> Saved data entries
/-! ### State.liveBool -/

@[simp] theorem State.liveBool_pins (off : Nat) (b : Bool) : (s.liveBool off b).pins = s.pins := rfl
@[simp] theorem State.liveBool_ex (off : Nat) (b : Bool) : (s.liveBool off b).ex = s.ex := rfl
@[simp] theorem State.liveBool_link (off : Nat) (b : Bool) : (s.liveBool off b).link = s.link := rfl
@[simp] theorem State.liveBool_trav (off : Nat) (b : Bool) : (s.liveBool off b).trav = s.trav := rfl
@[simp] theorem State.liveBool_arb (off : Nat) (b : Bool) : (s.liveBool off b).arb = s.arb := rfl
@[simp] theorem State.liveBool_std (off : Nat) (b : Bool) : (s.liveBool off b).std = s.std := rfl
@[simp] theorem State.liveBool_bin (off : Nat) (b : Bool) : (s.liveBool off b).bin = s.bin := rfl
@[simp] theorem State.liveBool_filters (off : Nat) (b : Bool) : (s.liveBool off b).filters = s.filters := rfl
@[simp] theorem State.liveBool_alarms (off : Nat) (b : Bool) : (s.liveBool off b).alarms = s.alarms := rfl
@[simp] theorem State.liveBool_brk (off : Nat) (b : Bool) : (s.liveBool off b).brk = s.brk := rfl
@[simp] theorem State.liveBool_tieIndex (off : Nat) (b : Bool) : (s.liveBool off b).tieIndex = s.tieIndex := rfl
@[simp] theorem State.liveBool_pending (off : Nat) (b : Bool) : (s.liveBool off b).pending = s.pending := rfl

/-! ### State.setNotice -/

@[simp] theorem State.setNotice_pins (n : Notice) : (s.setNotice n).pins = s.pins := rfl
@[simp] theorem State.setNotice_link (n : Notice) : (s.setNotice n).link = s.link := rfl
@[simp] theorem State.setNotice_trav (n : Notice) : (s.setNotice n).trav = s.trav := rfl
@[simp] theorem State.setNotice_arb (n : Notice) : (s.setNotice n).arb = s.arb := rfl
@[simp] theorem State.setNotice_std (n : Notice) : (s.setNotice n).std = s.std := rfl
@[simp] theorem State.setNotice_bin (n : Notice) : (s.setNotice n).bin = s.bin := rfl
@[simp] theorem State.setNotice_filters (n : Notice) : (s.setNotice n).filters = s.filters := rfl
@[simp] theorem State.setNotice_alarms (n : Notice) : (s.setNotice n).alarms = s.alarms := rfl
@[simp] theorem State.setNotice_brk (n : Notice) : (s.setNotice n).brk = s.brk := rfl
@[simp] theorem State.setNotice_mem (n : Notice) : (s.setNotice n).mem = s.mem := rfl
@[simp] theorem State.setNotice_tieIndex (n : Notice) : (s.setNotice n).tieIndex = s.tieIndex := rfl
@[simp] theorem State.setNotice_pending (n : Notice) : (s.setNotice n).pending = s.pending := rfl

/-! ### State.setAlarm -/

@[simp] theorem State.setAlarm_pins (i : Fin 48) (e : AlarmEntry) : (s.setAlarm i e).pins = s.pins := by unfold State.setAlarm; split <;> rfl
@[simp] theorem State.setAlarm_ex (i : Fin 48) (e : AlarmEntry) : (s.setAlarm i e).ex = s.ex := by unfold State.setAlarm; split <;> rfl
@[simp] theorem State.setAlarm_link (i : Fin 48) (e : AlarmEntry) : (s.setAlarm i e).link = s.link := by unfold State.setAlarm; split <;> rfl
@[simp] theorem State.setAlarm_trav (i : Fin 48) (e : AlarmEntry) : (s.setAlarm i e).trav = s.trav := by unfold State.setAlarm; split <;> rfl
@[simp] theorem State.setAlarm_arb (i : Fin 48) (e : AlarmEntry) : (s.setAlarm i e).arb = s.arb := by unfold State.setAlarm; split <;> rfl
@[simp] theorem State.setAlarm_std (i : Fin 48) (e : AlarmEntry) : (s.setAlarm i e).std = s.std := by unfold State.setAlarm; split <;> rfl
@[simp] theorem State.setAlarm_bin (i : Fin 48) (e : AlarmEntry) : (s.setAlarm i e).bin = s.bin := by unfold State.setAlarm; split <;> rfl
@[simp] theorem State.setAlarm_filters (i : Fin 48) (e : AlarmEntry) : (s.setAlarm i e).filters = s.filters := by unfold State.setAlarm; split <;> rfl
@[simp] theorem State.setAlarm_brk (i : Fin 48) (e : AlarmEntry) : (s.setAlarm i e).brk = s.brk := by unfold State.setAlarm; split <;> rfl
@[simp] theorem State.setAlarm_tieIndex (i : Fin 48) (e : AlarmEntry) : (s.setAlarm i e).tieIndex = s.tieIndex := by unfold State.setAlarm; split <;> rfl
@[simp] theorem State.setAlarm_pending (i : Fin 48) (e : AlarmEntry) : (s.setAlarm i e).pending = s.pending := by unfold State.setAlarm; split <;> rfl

--

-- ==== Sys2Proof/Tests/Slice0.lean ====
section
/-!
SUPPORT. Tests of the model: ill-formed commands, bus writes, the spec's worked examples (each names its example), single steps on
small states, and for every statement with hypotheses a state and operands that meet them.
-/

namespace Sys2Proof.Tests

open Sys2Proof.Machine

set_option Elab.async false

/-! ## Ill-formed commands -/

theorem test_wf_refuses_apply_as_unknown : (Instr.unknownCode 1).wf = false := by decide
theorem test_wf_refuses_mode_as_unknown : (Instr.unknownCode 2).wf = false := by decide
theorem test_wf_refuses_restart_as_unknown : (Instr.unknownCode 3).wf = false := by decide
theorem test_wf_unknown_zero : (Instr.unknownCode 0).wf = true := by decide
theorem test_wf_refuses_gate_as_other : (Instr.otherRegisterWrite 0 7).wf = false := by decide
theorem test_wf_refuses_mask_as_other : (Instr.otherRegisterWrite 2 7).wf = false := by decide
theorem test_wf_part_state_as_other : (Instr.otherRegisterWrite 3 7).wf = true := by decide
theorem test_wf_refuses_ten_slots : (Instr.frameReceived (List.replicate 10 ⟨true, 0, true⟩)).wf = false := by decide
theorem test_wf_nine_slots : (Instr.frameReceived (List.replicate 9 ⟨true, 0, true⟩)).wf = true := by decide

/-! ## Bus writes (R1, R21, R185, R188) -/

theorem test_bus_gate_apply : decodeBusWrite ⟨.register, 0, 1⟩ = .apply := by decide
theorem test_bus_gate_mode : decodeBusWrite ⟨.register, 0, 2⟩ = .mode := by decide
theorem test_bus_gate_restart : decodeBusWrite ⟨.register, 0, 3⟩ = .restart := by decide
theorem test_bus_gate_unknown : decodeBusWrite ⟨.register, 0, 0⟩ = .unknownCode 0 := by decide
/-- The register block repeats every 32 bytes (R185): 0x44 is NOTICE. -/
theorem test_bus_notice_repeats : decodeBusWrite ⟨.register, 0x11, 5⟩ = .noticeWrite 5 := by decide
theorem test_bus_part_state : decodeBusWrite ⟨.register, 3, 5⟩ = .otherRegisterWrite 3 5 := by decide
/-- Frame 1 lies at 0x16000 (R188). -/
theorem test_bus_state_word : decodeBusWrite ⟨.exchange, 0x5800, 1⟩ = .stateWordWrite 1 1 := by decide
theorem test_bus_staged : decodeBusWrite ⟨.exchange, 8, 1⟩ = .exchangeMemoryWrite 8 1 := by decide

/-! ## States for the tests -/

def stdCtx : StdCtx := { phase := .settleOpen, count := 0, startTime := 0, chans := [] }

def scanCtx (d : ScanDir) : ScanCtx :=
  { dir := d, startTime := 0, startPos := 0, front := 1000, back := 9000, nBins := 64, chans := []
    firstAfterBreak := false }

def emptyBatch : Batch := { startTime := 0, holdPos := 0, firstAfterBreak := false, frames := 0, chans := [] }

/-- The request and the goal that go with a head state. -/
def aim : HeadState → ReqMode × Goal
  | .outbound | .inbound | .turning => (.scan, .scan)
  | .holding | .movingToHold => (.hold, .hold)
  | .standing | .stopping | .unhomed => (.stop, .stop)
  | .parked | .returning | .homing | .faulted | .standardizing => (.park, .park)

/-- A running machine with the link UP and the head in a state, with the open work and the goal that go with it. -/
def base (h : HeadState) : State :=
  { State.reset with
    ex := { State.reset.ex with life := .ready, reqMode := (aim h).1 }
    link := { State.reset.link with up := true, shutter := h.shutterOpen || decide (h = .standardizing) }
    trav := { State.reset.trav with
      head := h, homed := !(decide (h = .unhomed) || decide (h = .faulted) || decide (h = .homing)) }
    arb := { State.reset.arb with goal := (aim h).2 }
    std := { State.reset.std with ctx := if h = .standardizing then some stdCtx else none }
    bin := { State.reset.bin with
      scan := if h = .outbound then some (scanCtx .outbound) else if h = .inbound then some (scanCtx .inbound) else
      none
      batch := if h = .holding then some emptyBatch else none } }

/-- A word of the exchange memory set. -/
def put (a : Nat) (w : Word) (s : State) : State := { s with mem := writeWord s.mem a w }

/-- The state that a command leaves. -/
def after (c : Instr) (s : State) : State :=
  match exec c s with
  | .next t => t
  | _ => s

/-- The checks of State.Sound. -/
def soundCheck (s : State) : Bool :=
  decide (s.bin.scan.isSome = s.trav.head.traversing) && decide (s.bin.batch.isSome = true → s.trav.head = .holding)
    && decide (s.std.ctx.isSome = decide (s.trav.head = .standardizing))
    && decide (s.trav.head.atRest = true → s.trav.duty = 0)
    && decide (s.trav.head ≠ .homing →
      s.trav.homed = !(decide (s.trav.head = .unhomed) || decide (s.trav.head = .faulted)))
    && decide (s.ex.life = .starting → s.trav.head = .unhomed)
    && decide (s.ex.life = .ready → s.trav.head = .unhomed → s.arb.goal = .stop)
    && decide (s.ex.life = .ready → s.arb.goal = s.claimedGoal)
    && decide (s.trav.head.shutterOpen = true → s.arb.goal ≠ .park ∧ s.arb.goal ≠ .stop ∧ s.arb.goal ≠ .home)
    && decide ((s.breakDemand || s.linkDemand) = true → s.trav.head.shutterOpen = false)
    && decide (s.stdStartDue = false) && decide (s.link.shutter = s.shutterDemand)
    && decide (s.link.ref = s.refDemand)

==

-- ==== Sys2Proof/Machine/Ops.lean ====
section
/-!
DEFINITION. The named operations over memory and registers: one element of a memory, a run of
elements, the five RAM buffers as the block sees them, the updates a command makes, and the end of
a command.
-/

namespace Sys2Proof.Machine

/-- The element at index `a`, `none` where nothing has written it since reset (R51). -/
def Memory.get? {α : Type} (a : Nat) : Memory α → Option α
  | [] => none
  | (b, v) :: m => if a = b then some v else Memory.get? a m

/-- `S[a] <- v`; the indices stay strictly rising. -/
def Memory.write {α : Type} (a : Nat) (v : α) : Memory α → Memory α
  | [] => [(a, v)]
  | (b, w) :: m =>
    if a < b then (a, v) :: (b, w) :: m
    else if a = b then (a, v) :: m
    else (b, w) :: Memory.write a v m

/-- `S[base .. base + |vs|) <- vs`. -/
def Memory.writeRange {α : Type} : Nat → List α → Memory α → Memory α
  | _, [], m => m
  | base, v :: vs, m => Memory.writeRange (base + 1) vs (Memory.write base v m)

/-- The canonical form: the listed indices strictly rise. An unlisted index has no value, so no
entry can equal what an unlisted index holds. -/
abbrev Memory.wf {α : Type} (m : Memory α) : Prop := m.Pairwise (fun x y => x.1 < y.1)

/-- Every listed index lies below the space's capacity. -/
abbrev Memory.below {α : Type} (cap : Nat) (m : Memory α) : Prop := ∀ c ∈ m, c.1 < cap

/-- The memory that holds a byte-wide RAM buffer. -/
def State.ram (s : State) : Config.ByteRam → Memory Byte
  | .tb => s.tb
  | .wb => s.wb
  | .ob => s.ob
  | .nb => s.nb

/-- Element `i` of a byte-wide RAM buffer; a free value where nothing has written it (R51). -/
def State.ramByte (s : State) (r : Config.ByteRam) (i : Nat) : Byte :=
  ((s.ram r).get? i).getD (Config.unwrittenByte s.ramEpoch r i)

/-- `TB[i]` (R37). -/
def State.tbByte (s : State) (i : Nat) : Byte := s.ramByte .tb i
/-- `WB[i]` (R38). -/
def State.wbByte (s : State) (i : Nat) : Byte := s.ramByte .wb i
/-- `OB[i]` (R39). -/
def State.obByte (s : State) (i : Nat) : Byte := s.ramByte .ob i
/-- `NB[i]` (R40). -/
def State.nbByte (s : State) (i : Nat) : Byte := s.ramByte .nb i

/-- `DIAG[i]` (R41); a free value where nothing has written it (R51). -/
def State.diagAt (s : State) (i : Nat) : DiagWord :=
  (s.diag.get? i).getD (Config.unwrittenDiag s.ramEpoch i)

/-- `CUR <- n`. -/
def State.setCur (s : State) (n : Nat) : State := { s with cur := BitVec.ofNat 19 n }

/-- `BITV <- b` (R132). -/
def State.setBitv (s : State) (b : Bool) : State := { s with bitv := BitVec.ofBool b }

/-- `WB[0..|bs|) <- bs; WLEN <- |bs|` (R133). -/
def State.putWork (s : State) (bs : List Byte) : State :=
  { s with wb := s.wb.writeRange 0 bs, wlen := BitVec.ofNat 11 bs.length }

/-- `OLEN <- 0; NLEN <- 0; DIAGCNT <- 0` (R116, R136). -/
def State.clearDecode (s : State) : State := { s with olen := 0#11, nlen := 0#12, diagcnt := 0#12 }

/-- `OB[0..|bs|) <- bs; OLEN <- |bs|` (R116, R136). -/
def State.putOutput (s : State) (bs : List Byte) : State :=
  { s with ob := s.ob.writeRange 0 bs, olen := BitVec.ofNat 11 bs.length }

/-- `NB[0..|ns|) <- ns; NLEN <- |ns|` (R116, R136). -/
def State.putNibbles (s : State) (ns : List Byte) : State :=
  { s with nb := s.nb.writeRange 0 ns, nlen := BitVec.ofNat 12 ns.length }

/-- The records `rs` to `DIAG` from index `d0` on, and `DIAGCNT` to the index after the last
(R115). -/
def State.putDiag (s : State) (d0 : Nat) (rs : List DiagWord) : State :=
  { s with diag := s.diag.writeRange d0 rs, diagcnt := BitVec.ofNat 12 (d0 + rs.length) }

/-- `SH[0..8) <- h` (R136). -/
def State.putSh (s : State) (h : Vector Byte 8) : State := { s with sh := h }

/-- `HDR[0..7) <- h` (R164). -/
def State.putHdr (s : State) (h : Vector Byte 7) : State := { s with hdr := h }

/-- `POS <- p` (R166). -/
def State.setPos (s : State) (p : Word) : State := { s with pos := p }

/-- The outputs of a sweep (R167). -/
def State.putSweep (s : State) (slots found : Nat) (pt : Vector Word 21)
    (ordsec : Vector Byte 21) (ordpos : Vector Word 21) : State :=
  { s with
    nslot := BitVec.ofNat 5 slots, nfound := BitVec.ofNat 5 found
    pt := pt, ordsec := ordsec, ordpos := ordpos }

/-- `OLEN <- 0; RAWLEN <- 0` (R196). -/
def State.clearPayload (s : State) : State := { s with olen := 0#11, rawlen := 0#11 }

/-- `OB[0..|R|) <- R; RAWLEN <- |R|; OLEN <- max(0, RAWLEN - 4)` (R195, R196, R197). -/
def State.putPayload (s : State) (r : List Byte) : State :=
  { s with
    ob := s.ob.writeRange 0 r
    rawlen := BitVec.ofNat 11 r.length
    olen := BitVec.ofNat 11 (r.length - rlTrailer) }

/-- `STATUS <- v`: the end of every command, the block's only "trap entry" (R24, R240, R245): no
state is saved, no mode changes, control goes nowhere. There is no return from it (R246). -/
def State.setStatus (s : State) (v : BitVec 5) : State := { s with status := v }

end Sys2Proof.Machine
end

> Your goal
Restate word for word only the lines above from the line containing "def State.putWork (s" to the line containing "def State.clearDecode (s", both of them included.

> Reply to the task
def State.putWork (s : State) (bs : List Byte) : State :=
  { s with wb := s.wb.writeRange 0 bs, wlen := BitVec.ofNat 11 bs.length }

/-- `OLEN <- 0; NLEN <- 0; DIAGCNT <- 0` (R116, R136). -/
def State.clearDecode (s : State) : State := { s with olen := 0#11, nlen := 0#12, diagcnt := 0#12 }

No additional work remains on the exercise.